(Stored data entries)

-- ==== Sys2Proof/Tests/Slice0.lean ====
section
/-! SUPPORT. The model's own tests: ill-formed terms are refused, a word of every operation and frame decodes, the
worked values of 95_test_vectors.md come out, and every statement's hypotheses are met by something. -/

namespace Sys2Proof.Machine.Tests

-- One kernel evaluation at a time: many at once take a thread each.
set_option Elab.async false

/-! ## Helpers of the tests -/

/-- The operations run from `s` and end in a state of which `p` holds. -/
def endsWith (ops : List Instr) (s : State) (p : State → Bool) : Bool :=
  match execAll ops s with
  | .next t => p t
  | _ => false

/-- The outcome is the next state `t`. -/
def goesTo (o : Host.Outcome State Fault Refusal) (t : State) : Bool :=
  match o with
  | .next s => decide (s = t)
  | _ => false

/-- The outcome is the refusal `r`. -/
def refusedWith (o : Host.Outcome State Fault Refusal) (r : Refusal) : Bool :=
  match o with
  | .refused x => decide (x = r)
  | _ => false

/-- The state with these outputs added. -/
def withOuts (s : State) (os : List Output) : State :=
  { s with outs := s.outs ++ os }

/-- The state with these events on the agenda. -/
def offering (es : List Event) : State :=
  { State.reset with agenda := es }

/-- `ABPS` with the frame `00 78 6F` outstanding. -/
def waiting : State :=
  { State.reset with abps :=
    { state := waitAck, seq := 0, txbuf := some [0x00, 0x78, 0x6F], timer := ⟨true, 0⟩, flags := .clear } }

/-- `ABPS` with an illegal tag, the launch state of program P8. -/
def illegal : State :=
  { State.reset with abps := { State.reset.abps with state := 0b11#2 } }

/-- `ABPS` faulted. -/
def faulted : State :=
  illegal.takeFault .abps badState

/-- `ABPS` closed. -/
def closed : State :=
  State.reset.setFlags .abps { closed := true, fault := false, cause := 0 }

/-! ## Well-formedness: each check refuses an ill-formed term -/

theorem test_wellformed_accepts :
    WellFormed Cfg.vectors (.winTest 15 0 16 255) = true ∧ WellFormed Cfg.vectors (.winTest 255 255 256 0) = true ∧
    WellFormed Cfg.vectors (.srsTmo 8) = true ∧ WellFormed Cfg.vectors (.wireN .swns [] 1) = true ∧
    WellFormed Cfg.vectors (.swnsRx (List.replicate 64 0)) = true := by decide

theorem test_wellformed_refuses_modulus_zero : WellFormed Cfg.vectors (.winTest 0 0 0 0) = false := by decide
theorem test_wellformed_refuses_modulus_257 : WellFormed Cfg.vectors (.winTest 0 0 257 0) = false := by decide
theorem test_wellformed_refuses_low : WellFormed Cfg.vectors (.winTest 16 0 16 0) = false := by decide
theorem test_wellformed_refuses_high : WellFormed Cfg.vectors (.winTest 0 16 16 0) = false := by decide
theorem test_wellformed_refuses_value : WellFormed Cfg.vectors (.winTest 0 1 16 256) = false := by decide
theorem test_wellformed_refuses_wide_slot : (Instr.srsTmo 256).formed = false := by decide
theorem test_wellformed_refuses_slot_at_max : WellFormed Cfg.vectors (.srsTmo 9) = false := by decide
theorem test_wellformed_refuses_plain_frame_at_sequenced_unit :
    WellFormed Cfg.vectors (.wireN .abpr [0x41] 0xC0) = false := by decide
theorem test_wellformed_refuses_second_name_of_nak0 : WellFormed Cfg.vectors (.wireN .swns [] 0) = false := by decide
theorem test_wellformed_refuses_sequenced_frame_at_nak_only_unit :
    WellFormed Cfg.vectors (.wireS .swnr 0 [0x61] 0x20) = false := by decide
theorem test_wellformed_refuses_second_name_of_ack :
    WellFormed Cfg.vectors (.wireS .gbns 0 textAck 0x7F) = false := by decide
theorem test_wellformed_refuses_second_name_of_nak :
    WellFormed Cfg.vectors (.wireS .pnas 0 textNak 0x12) = false := by decide
theorem test_wellformed_refuses_ack_at_receiver : WellFormed Cfg.vectors (.ack .abpr 0 0x7F) = false := by decide
theorem test_wellformed_refuses_long_datagram :
    WellFormed Cfg.vectors (.swnsRx (List.replicate 65 0)) = false := by decide
theorem test_wellformed_refuses_long_frame :
    WellFormed Cfg.vectors (.wireS .abpr 0 (List.replicate 63 0) 0) = false := by decide

/-! ## Decoding: a word of every row, written from 30_encoding.md R100 to R104, R112 -/

theorem test_decode_crc :
    decode (.command .host [0x00]) = .instr .crcClr ∧
    decode (.command .host [0x01, 0x00]) = .instr (.crcShift 0) ∧
    decode (.command .host [0x02, 0x41]) = .instr (.crcByte 0x41) ∧
    decode (.command .host [0x03]) = .instr .crcAug ∧
    decode (.command .host [0x04]) = .instr .crcRead ∧
    decode (.command .host [0x05, 0x41]) = .instr (.crcCompute [0x41]) ∧
    decode (.command .host [0x06, 0x41, 0xC0]) = .instr (.crcVerify [0x41, 0xC0]) := by decide

theorem test_decode_frm_win_sys :
    decode (.command .host [0x10, 0x41]) = .instr (.frmEnc [0x41]) ∧
    decode (.command .host [0x11, 0xC8, 0x7A]) = .instr (.frmEncs 0xC8 [0x7A]) ∧
    decode (.command .host [0x12, 0x68, 0x69, 0x45]) = .instr (.frmDec [0x68, 0x69, 0x45]) ∧
    decode (.command .host [0x13, 0x00]) = .instr (.frmDecs [0x00]) ∧
    decode (.command .host [0x20, 14, 2, 16, 8]) = .instr (.winTest 14 2 16 8) ∧
    decode (.command .host [0x20, 255, 254, 0, 7]) = .instr (.winTest 255 254 256 7) ∧
    decode (.command .host [0xF0]) = .instr .sysReset := by decide

theorem test_decode_swn :
    decode (.command .host [0x30, 0x68, 0x69]) = .instr (.swnsSend [0x68, 0x69]) ∧
    decode (.command .channel [0x31, 0x00]) = .instr (.swnsRx [0x00]) ∧
    decode (.command .timer [0x32]) = .instr .swnsTmo ∧ decode (.command .tick [0x33]) = .instr .swnsTick ∧
    decode (.command .host [0x34]) = .instr .swnsStop ∧
    decode (.command .channel [0x41, 0x68]) = .instr (.swnrRx [0x68]) ∧
    decode (.command .host [0x44]) = .instr .swnrStop := by decide

theorem test_decode_abp :
    decode (.command .host [0x50, 0x78]) = .instr (.abpsSend [0x78]) ∧
    decode (.command .channel [0x51, 0x00]) = .instr (.abpsRx [0x00]) ∧
    decode (.command .timer [0x52]) = .instr .abpsTmo ∧ decode (.command .tick [0x53]) = .instr .abpsTick ∧
    decode (.command .host [0x54]) = .instr .abpsStop ∧
    decode (.command .channel [0x61, 0x68]) = .instr (.abprRx [0x68]) ∧
    decode (.command .host [0x64]) = .instr .abprStop := by decide

theorem test_decode_pna :
    decode (.command .host [0x70, 0x78]) = .instr (.pnasSend [0x78]) ∧
    decode (.command .channel [0x71, 0x00]) = .instr (.pnasRx [0x00]) ∧
    decode (.command .timer [0x72]) = .instr .pnasTmo ∧ decode (.command .tick [0x73]) = .instr .pnasTick ∧
    decode (.command .host [0x74]) = .instr .pnasStop ∧
    decode (.command .channel [0x81, 0x68]) = .instr (.pnarRx [0x68]) ∧
    decode (.command .host [0x84]) = .instr .pnarStop := by decide

theorem test_decode_gbn :
    decode (.command .host [0x90, 0x61]) = .instr (.gbnsSend [0x61]) ∧
    decode (.command .channel [0x91, 0x00]) = .instr (.gbnsRx [0x00]) ∧
    decode (.command .timer [0x92]) = .instr .gbnsTmo ∧ decode (.command .tick [0x93]) = .instr .gbnsTick ∧
    decode (.command .host [0x94]) = .instr .gbnsStop ∧ decode (.command .host [0x95]) = .instr .gbnsCansend ∧
    decode (.command .channel [0xA1, 0x61]) = .instr (.gbnrRx [0x61]) ∧
    decode (.command .host [0xA4]) = .instr .gbnrStop := by decide

theorem test_decode_sr :
    decode (.command .host [0xB0, 0x61]) = .instr (.srsSend [0x61]) ∧
    decode (.command .channel [0xB1, 0x00]) = .instr (.srsRx [0x00]) ∧
    decode (.command .timer [0xB2, 0x01]) = .instr (.srsTmo 1) ∧
    decode (.command .tick [0xB3]) = .instr .srsTick ∧ decode (.command .host [0xB4]) = .instr .srsStop ∧
    decode (.command .host [0xB5]) = .instr .srsCansend ∧
    decode (.command .channel [0xC1, 0x61]) = .instr (.srrRx [0x61]) ∧
    decode (.command .host [0xC4]) = .instr .srrStop := by decide

theorem test_decode_frames :
    decode (.datagram .swnr [0x68, 0x69, 0x45]) = .instr (.wireN .swnr [0x68, 0x69] 0x45) ∧
    decode (.datagram .srr [0x02, 0x63, 0x04]) = .instr (.wireS .srr 0x02 [0x63] 0x04) ∧
    decode (.datagram .swns [0x00]) = .instr .nak0 ∧
    decode (.datagram .gbns [0x02, 0x41, 0x43, 0x4B, 0x53]) = .instr (.ack .gbns 0x02 0x53) ∧
    decode (.datagram .pnas [0x00, 0x4E, 0x41, 0x4B, 0x12]) = .instr (.nak 0x00 0x12) := by decide

theorem test_decode_refuses :
    decode (.command .host []) = .reject .noCode ∧ decode (.command .host [0x00, 0x01]) = .reject .operandShape ∧
    decode (.command .host [0x01, 0x02]) = .reject .operandShape ∧
    decode (.command .host [0x20, 16, 2, 16, 8]) = .reject .operandShape ∧
    decode (.command .host [0x33]) = .reject .wrongPort ∧ decode (.command .tick [0x07]) = .reject .wrongPort ∧
    decode (.command .host [0x07]) = .reserved 0x07 := by decide

/-! ## Words of spec/opcode_table.json -/

theorem test_table_words :
    decodeTableWord 8 0x00 = some .crcClr ∧ decodeTableWord 8 0xF0 = some .sysReset ∧
    decodeTableWord 8 0xB2 = some (.srsTmo 0) ∧ decodeTableWord 8 0x30 = some (.swnsSend []) ∧
    decodeTableWord 40 0x0041434B7F = some (.ack .pnas 0x00 0x7F) ∧
    decodeTableWord 40 0x004E414B12 = some (.nak 0x00 0x12) ∧ decodeTableWord 8 0x07 = none := by decide +kernel

theorem test_step_runs_the_word_placed :
    goesTo (step (State.reset.withFetchWord 8 0x04)) (withOuts State.reset [.ret (.byte 0x00)]) = true ∧
    goesTo (step (State.reset.withFetchWord 8 0x95)) (withOuts State.reset [.ret (.truth true)]) = true := by decide +kernel

/-! ## The Checksum Engine (95_test_vectors.md 2.1 to 2.4) -/

theorem test_crc_step : crcStep 0x82 0 = 0x03 ∧ crcStep 0xFF 1 = 0xF8 ∧ crcStep 0x80 1 = 0x06 := by decide +kernel
theorem test_crc_byte : crcStepByte 0x41 0x00 = 0xC0 ∧ crcStepByte 0xFF 0xFF = 0x0C := by decide +kernel
theorem test_crc_compute :
    crcCompute [0x41] = 0xC0 ∧ crcCompute [0x31, 0x32, 0x33, 0x34, 0x35, 0x36, 0x37, 0x38, 0x39] = 0xF4 := by decide +kernel
theorem test_crc_verify :
    crcVerify [0x41, 0xC0] = true ∧ crcVerify [0x40, 0xC0] = false ∧ crcVerify [0xC2, 0x28, 0x69, 0x45] = true := by decide +kernel
theorem test_crc_operations :
    endsWith [.crcByte 0x41, .crcAug, .crcRead] State.reset
      (fun t => decide (t.crc = 0xC0 ∧ t.outs.getLast? = some (.ret (.byte 0xC0)))) = true := by decide +kernel
theorem test_crc_verify_leaves_residue :
    endsWith [.crcVerify [0x40, 0xC0]] State.reset
      (fun t => decide (t.crc = 0x07 ∧ t.outs = [.ret (.truth false)])) = true := by decide +kernel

■ Work required ■
How many lines in the entries include "crcCompute"? Only the number is wanted.

■ Solved exercise ■
2